The service is deliberately simple:

// Start a job
POST /jobs
{
  "prompt": "Create a todo list with priority levels and due dates"
}

// Check status
GET /jobs/:jobId
{
  "status": "processing",
  "turns": 3,
  "currentStep": "Validating component syntax..."
}

// Get the result
GET /jobs/:jobId/file
// Returns the validated React component

The magic happens in the Claude Code configuration:

const query = `
Generate a React component based on this request: ${prompt}
Rules:
- Self-contained with all imports
- Use only standard React hooks
- Include error boundaries
- Validate all props
- Test the component logic
`;

const { status } = await client.codeQuery({
  query,
  config: { maxTurns: 10 }
});

The Catalog System

One breakthrough was adding a /catalog directory of example components.
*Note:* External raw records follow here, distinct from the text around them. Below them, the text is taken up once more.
/-! ### Notices -/

include K in
theorem State.notice_kept {s : State} (h : P s) (k : NoticeKind) (o : Option Nat) (n : Option MarkNo)
    (v : Option (BitVec 32)) : P (s.notice k o n v) := K.place _ _ h

include K in
theorem State.noticeMark_kept {s : State} (h : P s) (k : NoticeKind) (m : Option MarkRef)
    (v : Option (BitVec 32)) : P (s.noticeMark k m v) := K.place _ _ h

/-! ### The mark queue -/

/-- Changing each record without renaming it or its mark keeps the queue good. -/
theorem MkeOk.mapQueue {m : Mke} (h : MkeOk m) (f : MarkRecord → MarkRecord)
    (hf : ∀ r, (f r).origin = r.origin ∧ (f r).number = r.number ∧ (f r).uid = r.uid) :
    MkeOk { m with queue := m.queue.map f } := by
  refine ⟨by simpa using h.room, ?_, ?_, h.spill⟩
  · refine List.pairwise_map.mpr (h.distinct.imp ?_)
    intro a b hab
    refine ⟨fun hs => hab.1 ?_, by rw [(hf a).2.2, (hf b).2.2]; exact hab.2⟩
    exact ⟨by rw [← (hf a).1]; exact hs.1, by rw [← (hf a).2.1]; exact hs.2.1,
      by rw [← (hf a).1, ← (hf b).1]; exact hs.2.2.1, by rw [← (hf a).2.1, ← (hf b).2.1]; exact hs.2.2.2⟩
  · intro r hr
    obtain ⟨q, hq, rfl⟩ := List.mem_map.mp hr
    rw [(hf q).2.2]
    exact h.names q hq

/-- Records that leave keep the queue good. -/
theorem MkeOk.filterQueue {m : Mke} (h : MkeOk m) (p : MarkRecord → Bool) (k : Nat) :
    MkeOk { m with queue := m.queue.filter p, retired := k } :=
  ⟨(List.length_filter_le _ _).trans h.room, h.distinct.filter _,
    fun r hr => h.names r (List.mem_of_mem_filter hr), h.spill⟩

include K in
theorem State.setAction_kept {s : State} (h : P s) (u i : Nat) (a : ActionState) : P (s.setAction u i a) := by
  refine K.mke _ _ ⟨⟨rfl, rfl, rfl, rfl, rfl⟩, fun ok => ok.mapQueue _ (fun r => ?_)⟩ h
  split <;> exact ⟨rfl, rfl, rfl⟩

include K in
theorem State.examineRecord_kept {s : State} (h : P s) (u : Nat) : P (s.examineRecord u) := by
  unfold State.examineRecord
  split
  · exact K.mke _ _ ⟨⟨rfl, rfl, rfl, rfl, rfl⟩, fun ok => ok.filterQueue _ _⟩ h
  · exact h

@[simp] theorem length_insertRecord (r : MarkRecord) (q : List MarkRecord) :
    (insertRecord r q).length = q.length + 1 := by
  induction q with
  | nil => rfl
  | cons y ys ih => simp only [insertRecord]; split <;> simp [ih]

@[simp] theorem mem_insertRecord (r a : MarkRecord) (q : List MarkRecord) :
    a ∈ insertRecord r q ↔ a = r ∨ a ∈ q := by
  induction q with
  | nil => simp [insertRecord]
  | cons y ys ih =>
    simp only [insertRecord]
    split
    · simp only [List.mem_cons, ih]; tauto
    · simp

theorem SameMark.swap {a b : MarkRecord} (h : SameMark a b) : SameMark b a :=
  ⟨h.2.2.1 ▸ h.1, h.2.2.2 ▸ h.2.1, h.2.2.1.symm, h.2.2.2.symm⟩

theorem Apart.swap {a b : MarkRecord} (h : Apart a b) : Apart b a := ⟨fun hs => h.1 hs.swap, h.2.symm⟩

theorem distinct_insertRecord {r : MarkRecord} {q : List MarkRecord} (h : q.Pairwise Apart)
    (hr : ∀ a ∈ q, Apart a r) : (insertRecord r q).Pairwise Apart := by
  induction q with
  | nil => simp [insertRecord]
  | cons y ys ih =>
    rw [List.pairwise_cons] at h
    simp only [insertRecord]
    split
    · refine List.pairwise_cons.mpr ⟨?_, ih h.2 (fun a ha => hr a (List.mem_cons_of_mem _ ha))⟩
      intro a ha
      rcases (mem_insertRecord r a ys).mp ha with rfl | ha
      · exact hr y (List.mem_cons_self ..)
      · exact h.1 a ha
    · exact List.pairwise_cons.mpr ⟨fun a ha => (hr a ha).swap, List.pairwise_cons.mpr h⟩

/-! ### Roll sets -/

include K in
theorem State.dropEntry_kept {s : State} (h : P s) (r : RollSet) (e : RollEntry) : P (s.dropEntry r e).1 := by
  unfold State.dropEntry; split
  · exact State.noticeMark_kept K h ..
  · exact h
Claude Code can search through these for patterns and best practices:

catalog/
├── TodoWithFilters.tsx
├── PriorityTodoList.tsx
├── KanbanBoard.tsx
└── ShoppingList.tsx

This gives the AI concrete examples to reference, dramatically improving the quality and consistency of generated components.

Results and Learnings

The shift from one-shot to agentic generation has been transformative:

Success rate: From ~60% to >95% for working components
Error handling: Users never see React errors
Iteration time: 10-30 seconds for a fully validated component
User confidence: No more “will this work?” anxiety

What’s Next

The MVP is deliberately minimal, but the foundation enables exciting possibilities:

Real-time updates via WebSockets
Component testing with automated test generation
Version history to track iterations
Collaborative editing for team environments
Performance optimization through caching

Reflections on AI Development

This journey taught me several lessons about building with AI:

One-shot is rarely enough - Real-world applications need iteration
Context is king - Examples and references dramatically improve output
Validation matters - Never trust, always verify
User experience trumps technology - Hide complexity, deliver value
Simple infrastructure wins - Start minimal, expand based on needs

The evolution from artifacts to agents represents a fundamental shift in how we think about AI-assisted development. It’s not about getting it right the first time—it’s about creating systems that can refine, improve, and deliver reliable results.

Try It Yourself

The Cloud Run service code is designed to be minimal and deployable. With just an Anthropic API key and a Google Cloud project, you can have your own agentic component generator running in minutes.

Code and Resources

The implementation focused on simplicity and reliability:

No complex databases - Just Cloud Storage for persistence
No Redis queues - Simple in-memory job tracking
No authentication - Add it when you need it
No fancy frameworks - Just Express.js and the Claude SDK

This minimal approach means you can understand the entire system quickly and extend it based on your specific needs. Sometimes the best architecture is the one you don’t have to explain.

The journey from Claude artifacts to a production-ready agentic system shows how AI development is evolving. We’re moving beyond simple prompts to building intelligent systems that can iterate, learn, and deliver consistent results. The future isn’t just about AI that can code—it’s about AI that codes like a developer: iteratively, thoughtfully, and with the end user always in mind.